One would have to be an idiot to believe that Israel would put the lives of 20,000 Iranian Jews - whose access to the Iranian government is nonexistent - at risk by recruiting them for espionage activity. At first, the Iranians arrested a larger group of Jews from Shiraz. Israel was made aware of this, but it was decided not to make a big stir in order to give reason a chance to prevail.

The silence did not help, and now, those arrested are being accused of spying and their lives are in danger. In Iran, where torture is common, any type of confession can be extracted in an interrogation.

All indications are that, at most, three of the Jews could be accused of trying to escape from the Iranian "paradise."
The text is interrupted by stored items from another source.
@[simp] theorem setCluster_now (k : Nat) (x : Cluster) : (s.setCluster k x).now = s.now := rfl
@[simp] theorem setCluster_phase (k : Nat) (x : Cluster) : (s.setCluster k x).phase = s.phase := rfl
@[simp] theorem setCluster_agenda (k : Nat) (x : Cluster) : (s.setCluster k x).agenda = s.agenda := rfl
@[simp] theorem setCluster_async (k : Nat) (x : Cluster) : (s.setCluster k x).async = s.async := rfl
@[simp] theorem setCluster_free (k : Nat) (x : Cluster) : (s.setCluster k x).free = s.free := rfl
@[simp] theorem setCluster_nextId (k : Nat) (x : Cluster) : (s.setCluster k x).nextId = s.nextId := rfl
@[simp] theorem setCluster_st (k : Nat) (x : Cluster) : (s.setCluster k x).st = s.st := rfl
@[simp] theorem setCluster_parked (k : Nat) (x : Cluster) : (s.setCluster k x).parked = s.parked := rfl
@[simp] theorem setCluster_mem (k : Nat) (x : Cluster) : (s.setCluster k x).mem = s.mem := rfl
@[simp] theorem setCluster_poison (k : Nat) (x : Cluster) : (s.setCluster k x).poison = s.poison := rfl
@[simp] theorem setCluster_flips (k : Nat) (x : Cluster) : (s.setCluster k x).flips = s.flips := rfl
@[simp] theorem setCluster_hostMem (k : Nat) (x : Cluster) : (s.setCluster k x).hostMem = s.hostMem := rfl
@[simp] theorem setCluster_cells (k : Nat) (x : Cluster) : (s.setCluster k x).cells = s.cells := rfl
@[simp] theorem setCluster_clusters (k : Nat) (x : Cluster) : (s.setCluster k x).clusters = Tab.set s.clusters k x := rfl
@[simp] theorem setCluster_dies (k : Nat) (x : Cluster) : (s.setCluster k x).dies = s.dies := rfl
@[simp] theorem setCluster_accs (k : Nat) (x : Cluster) : (s.setCluster k x).accs = s.accs := rfl
@[simp] theorem setCluster_flight (k : Nat) (x : Cluster) : (s.setCluster k x).flight = s.flight := rfl
@[simp] theorem setCluster_cmds (k : Nat) (x : Cluster) : (s.setCluster k x).cmds = s.cmds := rfl
@[simp] theorem setCluster_sidings (k : Nat) (x : Cluster) : (s.setCluster k x).sidings = s.sidings := rfl
@[simp] theorem setCluster_walks (k : Nat) (x : Cluster) : (s.setCluster k x).walks = s.walks := rfl
@[simp] theorem setCluster_invs (k : Nat) (x : Cluster) : (s.setCluster k x).invs = s.invs := rfl
@[simp] theorem setCluster_parts (k : Nat) (x : Cluster) : (s.setCluster k x).parts = s.parts := rfl
@[simp] theorem setCluster_asids (k : Nat) (x : Cluster) : (s.setCluster k x).asids = s.asids := rfl
@[simp] theorem setCluster_arrays (k : Nat) (x : Cluster) : (s.setCluster k x).arrays = s.arrays := rfl
@[simp] theorem setCluster_boot (k : Nat) (x : Cluster) : (s.setCluster k x).boot = s.boot := rfl
@[simp] theorem setCluster_power (k : Nat) (x : Cluster) : (s.setCluster k x).power = s.power := rfl

@[simp] theorem modCluster_now (k : Nat) (f : Cluster → Cluster) : (s.modCluster k f).now = s.now := rfl
@[simp] theorem modCluster_phase (k : Nat) (f : Cluster → Cluster) : (s.modCluster k f).phase = s.phase := rfl
@[simp] theorem modCluster_agenda (k : Nat) (f : Cluster → Cluster) : (s.modCluster k f).agenda = s.agenda := rfl
@[simp] theorem modCluster_async (k : Nat) (f : Cluster → Cluster) : (s.modCluster k f).async = s.async := rfl
@[simp] theorem modCluster_free (k : Nat) (f : Cluster → Cluster) : (s.modCluster k f).free = s.free := rfl
@[simp] theorem modCluster_nextId (k : Nat) (f : Cluster → Cluster) : (s.modCluster k f).nextId = s.nextId := rfl
@[simp] theorem modCluster_st (k : Nat) (f : Cluster → Cluster) : (s.modCluster k f).st = s.st := rfl
@[simp] theorem modCluster_parked (k : Nat) (f : Cluster → Cluster) : (s.modCluster k f).parked = s.parked := rfl
@[simp] theorem modCluster_mem (k : Nat) (f : Cluster → Cluster) : (s.modCluster k f).mem = s.mem := rfl
@[simp] theorem modCluster_poison (k : Nat) (f : Cluster → Cluster) : (s.modCluster k f).poison = s.poison := rfl
@[simp] theorem modCluster_flips (k : Nat) (f : Cluster → Cluster) : (s.modCluster k f).flips = s.flips := rfl
@[simp] theorem modCluster_hostMem (k : Nat) (f : Cluster → Cluster) : (s.modCluster k f).hostMem = s.hostMem := rfl
@[simp] theorem modCluster_cells (k : Nat) (f : Cluster → Cluster) : (s.modCluster k f).cells = s.cells := rfl
@[simp] theorem modCluster_clusters (k : Nat) (f : Cluster → Cluster) : (s.modCluster k f).clusters = Tab.set s.clusters k (f (s.cluster k)) := rfl
@[simp] theorem modCluster_dies (k : Nat) (f : Cluster → Cluster) : (s.modCluster k f).dies = s.dies := rfl
@[simp] theorem modCluster_accs (k : Nat) (f : Cluster → Cluster) : (s.modCluster k f).accs = s.accs := rfl
@[simp] theorem modCluster_flight (k : Nat) (f : Cluster → Cluster) : (s.modCluster k f).flight = s.flight := rfl
@[simp] theorem modCluster_cmds (k : Nat) (f : Cluster → Cluster) : (s.modCluster k f).cmds = s.cmds := rfl
@[simp] theorem modCluster_sidings (k : Nat) (f : Cluster → Cluster) : (s.modCluster k f).sidings = s.sidings := rfl
@[simp] theorem modCluster_walks (k : Nat) (f : Cluster → Cluster) : (s.modCluster k f).walks = s.walks := rfl
@[simp] theorem modCluster_invs (k : Nat) (f : Cluster → Cluster) : (s.modCluster k f).invs = s.invs := rfl
@[simp] theorem modCluster_parts (k : Nat) (f : Cluster → Cluster) : (s.modCluster k f).parts = s.parts := rfl
@[simp] theorem modCluster_asids (k : Nat) (f : Cluster → Cluster) : (s.modCluster k f).asids = s.asids := rfl
@[simp] theorem modCluster_arrays (k : Nat) (f : Cluster → Cluster) : (s.modCluster k f).arrays = s.arrays := rfl
@[simp] theorem modCluster_boot (k : Nat) (f : Cluster → Cluster) : (s.modCluster k f).boot = s.boot := rfl
@[simp] theorem modCluster_power (k : Nat) (f : Cluster → Cluster) : (s.modCluster k f).power = s.power := rfl

@[simp] theorem modDie_now (d : Nat) (f : Die → Die) : (s.modDie d f).now = s.now := rfl
@[simp] theorem modDie_phase (d : Nat) (f : Die → Die) : (s.modDie d f).phase = s.phase := rfl
@[simp] theorem modDie_agenda (d : Nat) (f : Die → Die) : (s.modDie d f).agenda = s.agenda := rfl
@[simp] theorem modDie_async (d : Nat) (f : Die → Die) : (s.modDie d f).async = s.async := rfl
@[simp] theorem modDie_free (d : Nat) (f : Die → Die) : (s.modDie d f).free = s.free := rfl
@[simp] theorem modDie_nextId (d : Nat) (f : Die → Die) : (s.modDie d f).nextId = s.nextId := rfl
@[simp] theorem modDie_st (d : Nat) (f : Die → Die) : (s.modDie d f).st = s.st := rfl
@[simp] theorem modDie_parked (d : Nat) (f : Die → Die) : (s.modDie d f).parked = s.parked := rfl
@[simp] theorem modDie_mem (d : Nat) (f : Die → Die) : (s.modDie d f).mem = s.mem := rfl
@[simp] theorem modDie_poison (d : Nat) (f : Die → Die) : (s.modDie d f).poison = s.poison := rfl
@[simp] theorem modDie_flips (d : Nat) (f : Die → Die) : (s.modDie d f).flips = s.flips := rfl
@[simp] theorem modDie_hostMem (d : Nat) (f : Die → Die) : (s.modDie d f).hostMem = s.hostMem := rfl
@[simp] theorem modDie_cells (d : Nat) (f : Die → Die) : (s.modDie d f).cells = s.cells := rfl
@[simp] theorem modDie_clusters (d : Nat) (f : Die → Die) : (s.modDie d f).clusters = s.clusters := rfl
@[simp] theorem modDie_dies (d : Nat) (f : Die → Die) : (s.modDie d f).dies = Tab.set s.dies d (f (s.die d)) := rfl
@[simp] theorem modDie_accs (d : Nat) (f : Die → Die) : (s.modDie d f).accs = s.accs := rfl
@[simp] theorem modDie_flight (d : Nat) (f : Die → Die) : (s.modDie d f).flight = s.flight := rfl
@[simp] theorem modDie_cmds (d : Nat) (f : Die → Die) : (s.modDie d f).cmds = s.cmds := rfl
@[simp] theorem modDie_sidings (d : Nat) (f : Die → Die) : (s.modDie d f).sidings = s.sidings := rfl
@[simp] theorem modDie_walks (d : Nat) (f : Die → Die) : (s.modDie d f).walks = s.walks := rfl
@[simp] theorem modDie_invs (d : Nat) (f : Die → Die) : (s.modDie d f).invs = s.invs := rfl
@[simp] theorem modDie_parts (d : Nat) (f : Die → Die) : (s.modDie d f).parts = s.parts := rfl
@[simp] theorem modDie_asids (d : Nat) (f : Die → Die) : (s.modDie d f).asids = s.asids := rfl
@[simp] theorem modDie_arrays (d : Nat) (f : Die → Die) : (s.modDie d f).arrays = s.arrays := rfl
@[simp] theorem modDie_boot (d : Nat) (f : Die → Die) : (s.modDie d f).boot = s.boot := rfl
@[simp] theorem modDie_power (d : Nat) (f : Die → Die) : (s.modDie d f).power = s.power := rfl

@[simp] theorem setPart_now (p : Nat) (x : Part) : (s.setPart p x).now = s.now := rfl
@[simp] theorem setPart_phase (p : Nat) (x : Part) : (s.setPart p x).phase = s.phase := rfl
@[simp] theorem setPart_agenda (p : Nat) (x : Part) : (s.setPart p x).agenda = s.agenda := rfl
@[simp] theorem setPart_async (p : Nat) (x : Part) : (s.setPart p x).async = s.async := rfl
@[simp] theorem setPart_free (p : Nat) (x : Part) : (s.setPart p x).free = s.free := rfl
@[simp] theorem setPart_nextId (p : Nat) (x : Part) : (s.setPart p x).nextId = s.nextId := rfl
@[simp] theorem setPart_st (p : Nat) (x : Part) : (s.setPart p x).st = s.st := rfl
@[simp] theorem setPart_parked (p : Nat) (x : Part) : (s.setPart p x).parked = s.parked := rfl
@[simp] theorem setPart_mem (p : Nat) (x : Part) : (s.setPart p x).mem = s.mem := rfl
@[simp] theorem setPart_poison (p : Nat) (x : Part) : (s.setPart p x).poison = s.poison := rfl
@[simp] theorem setPart_flips (p : Nat) (x : Part) : (s.setPart p x).flips = s.flips := rfl
@[simp] theorem setPart_hostMem (p : Nat) (x : Part) : (s.setPart p x).hostMem = s.hostMem := rfl
@[simp] theorem setPart_cells (p : Nat) (x : Part) : (s.setPart p x).cells = s.cells := rfl
@[simp] theorem setPart_clusters (p : Nat) (x : Part) : (s.setPart p x).clusters = s.clusters := rfl
@[simp] theorem setPart_dies (p : Nat) (x : Part) : (s.setPart p x).dies = s.dies := rfl
@[simp] theorem setPart_accs (p : Nat) (x : Part) : (s.setPart p x).accs = s.accs := rfl
@[simp] theorem setPart_flight (p : Nat) (x : Part) : (s.setPart p x).flight = s.flight := rfl
@[simp] theorem setPart_cmds (p : Nat) (x : Part) : (s.setPart p x).cmds = s.cmds := rfl
@[simp] theorem setPart_sidings (p : Nat) (x : Part) : (s.setPart p x).sidings = s.sidings := rfl
@[simp] theorem setPart_walks (p : Nat) (x : Part) : (s.setPart p x).walks = s.walks := rfl
@[simp] theorem setPart_invs (p : Nat) (x : Part) : (s.setPart p x).invs = s.invs := rfl
@[simp] theorem setPart_parts (p : Nat) (x : Part) : (s.setPart p x).parts = Tab.set s.parts p x := rfl
@[simp] theorem setPart_asids (p : Nat) (x : Part) : (s.setPart p x).asids = s.asids := rfl
@[simp] theorem setPart_arrays (p : Nat) (x : Part) : (s.setPart p x).arrays = s.arrays := rfl
@[simp] theorem setPart_boot (p : Nat) (x : Part) : (s.setPart p x).boot = s.boot := rfl
@[simp] theorem setPart_power (p : Nat) (x : Part) : (s.setPart p x).power = s.power := rfl

@[simp] theorem modPart_now (p : Nat) (f : Part → Part) : (s.modPart p f).now = s.now := rfl
@[simp] theorem modPart_phase (p : Nat) (f : Part → Part) : (s.modPart p f).phase = s.phase := rfl
@[simp] theorem modPart_agenda (p : Nat) (f : Part → Part) : (s.modPart p f).agenda = s.agenda := rfl
@[simp] theorem modPart_async (p : Nat) (f : Part → Part) : (s.modPart p f).async = s.async := rfl
@[simp] theorem modPart_free (p : Nat) (f : Part → Part) : (s.modPart p f).free = s.free := rfl
@[simp] theorem modPart_nextId (p : Nat) (f : Part → Part) : (s.modPart p f).nextId = s.nextId := rfl
@[simp] theorem modPart_st (p : Nat) (f : Part → Part) : (s.modPart p f).st = s.st := rfl
@[simp] theorem modPart_parked (p : Nat) (f : Part → Part) : (s.modPart p f).parked = s.parked := rfl
@[simp] theorem modPart_mem (p : Nat) (f : Part → Part) : (s.modPart p f).mem = s.mem := rfl
@[simp] theorem modPart_poison (p : Nat) (f : Part → Part) : (s.modPart p f).poison = s.poison := rfl
@[simp] theorem modPart_flips (p : Nat) (f : Part → Part) : (s.modPart p f).flips = s.flips := rfl
@[simp] theorem modPart_hostMem (p : Nat) (f : Part → Part) : (s.modPart p f).hostMem = s.hostMem := rfl
@[simp] theorem modPart_cells (p : Nat) (f : Part → Part) : (s.modPart p f).cells = s.cells := rfl
@[simp] theorem modPart_clusters (p : Nat) (f : Part → Part) : (s.modPart p f).clusters = s.clusters := rfl
@[simp] theorem modPart_dies (p : Nat) (f : Part → Part) : (s.modPart p f).dies = s.dies := rfl
@[simp] theorem modPart_accs (p : Nat) (f : Part → Part) : (s.modPart p f).accs = s.accs := rfl
@[simp] theorem modPart_flight (p : Nat) (f : Part → Part) : (s.modPart p f).flight = s.flight := rfl
@[simp] theorem modPart_cmds (p : Nat) (f : Part → Part) : (s.modPart p f).cmds = s.cmds := rfl
@[simp] theorem modPart_sidings (p : Nat) (f : Part → Part) : (s.modPart p f).sidings = s.sidings := rfl
@[simp] theorem modPart_walks (p : Nat) (f : Part → Part) : (s.modPart p f).walks = s.walks := rfl
@[simp] theorem modPart_invs (p : Nat) (f : Part → Part) : (s.modPart p f).invs = s.invs := rfl
@[simp] theorem modPart_parts (p : Nat) (f : Part → Part) : (s.modPart p f).parts = Tab.set s.parts p (f (s.part p)) := rfl
@[simp] theorem modPart_asids (p : Nat) (f : Part → Part) : (s.modPart p f).asids = s.asids := rfl
@[simp] theorem modPart_arrays (p : Nat) (f : Part → Part) : (s.modPart p f).arrays = s.arrays := rfl
@[simp] theorem modPart_boot (p : Nat) (f : Part → Part) : (s.modPart p f).boot = s.boot := rfl
@[simp] theorem modPart_power (p : Nat) (f : Part → Part) : (s.modPart p f).power = s.power := rfl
All the facts attest that the Jews fell victim to the struggle going on in Iran between supporters of President Khatami, who seek closer ties with the West, and their opponents from the camp of Iran's religious leader, Ayatollah Ali Khamenei.

It's a characteristic occurrence in despotic regimes, like those of Stalin and Saddam Hussein, for Jews to fall prey to a government's internal political struggles.

In Iran, they well know that harming Jews constitutes more than an offense to Israel. They know it will arouse Jewish communities around the world, as well as many people in the United States Congress and in various foreign ministries, to take action against Tehran.

This will, of course, foil Iran's rapprochement with the West, to the satisfaction of Khatami's adversaries. One might be tempted to conclude from this that the Iranian president is devoted to making peace with Israel. During his recent visit to Damascus, he did not neglect to tell Hezbollah leaders that the military struggle against Israel must continue.

When pressure to release the Jews mounted, Iran responded in typical fashion with a step meant to push the spotlight off of the Jews' arrest: It leaked that Tehran is interested in a special regional accord that would prevent the use of surface-to-surface missiles in the Middle East. More than actually talking about missiles, the Iranians accused Israel of every possible evil and misdoing, including missile production. Even though the chances for such an accord are quite slim, it was deserving of real discussion, but not merely as a move designed to divert attention from the bogus plot cooked up by the Iranians.

Even before the Jews were arrested on espionage charges, two conflicting phenomena were apparent among Iranians with respect to their attitudes toward Israel.

On the one hand, Iranian leaders held nothing back when it came to hurling accusations, such as one that Israel was meddling in the production of oil in the Caspian Sea with the aim of causing damage to Iran.

Another claim was that Israel was somehow involved in the murder of the Iranian deputy chief of general staff (an assassination that was apparently carried out by the Mujahedeen).

This assertion posited that such a step by Israel came in response to Tehran's assistance to Hezbollah and its training of other Palestinian groups in Iran.

The other side of the coin is that various Iranians are now more willing than ever before to hold a dialogue with Israel on different topics. They no longer automatically flinch from the possibility, as Palestinians and other Arabs did in the past.

The arrest of the Jews in Iran and the danger that their lives have been put in could very well throw a wrench into this trend. On principle, a propensity for dialogue must be viewed as a positive development. The chasm in knowledge between Israel and Iran is vast and perilous - especially when neither side understands what the other's red lines are.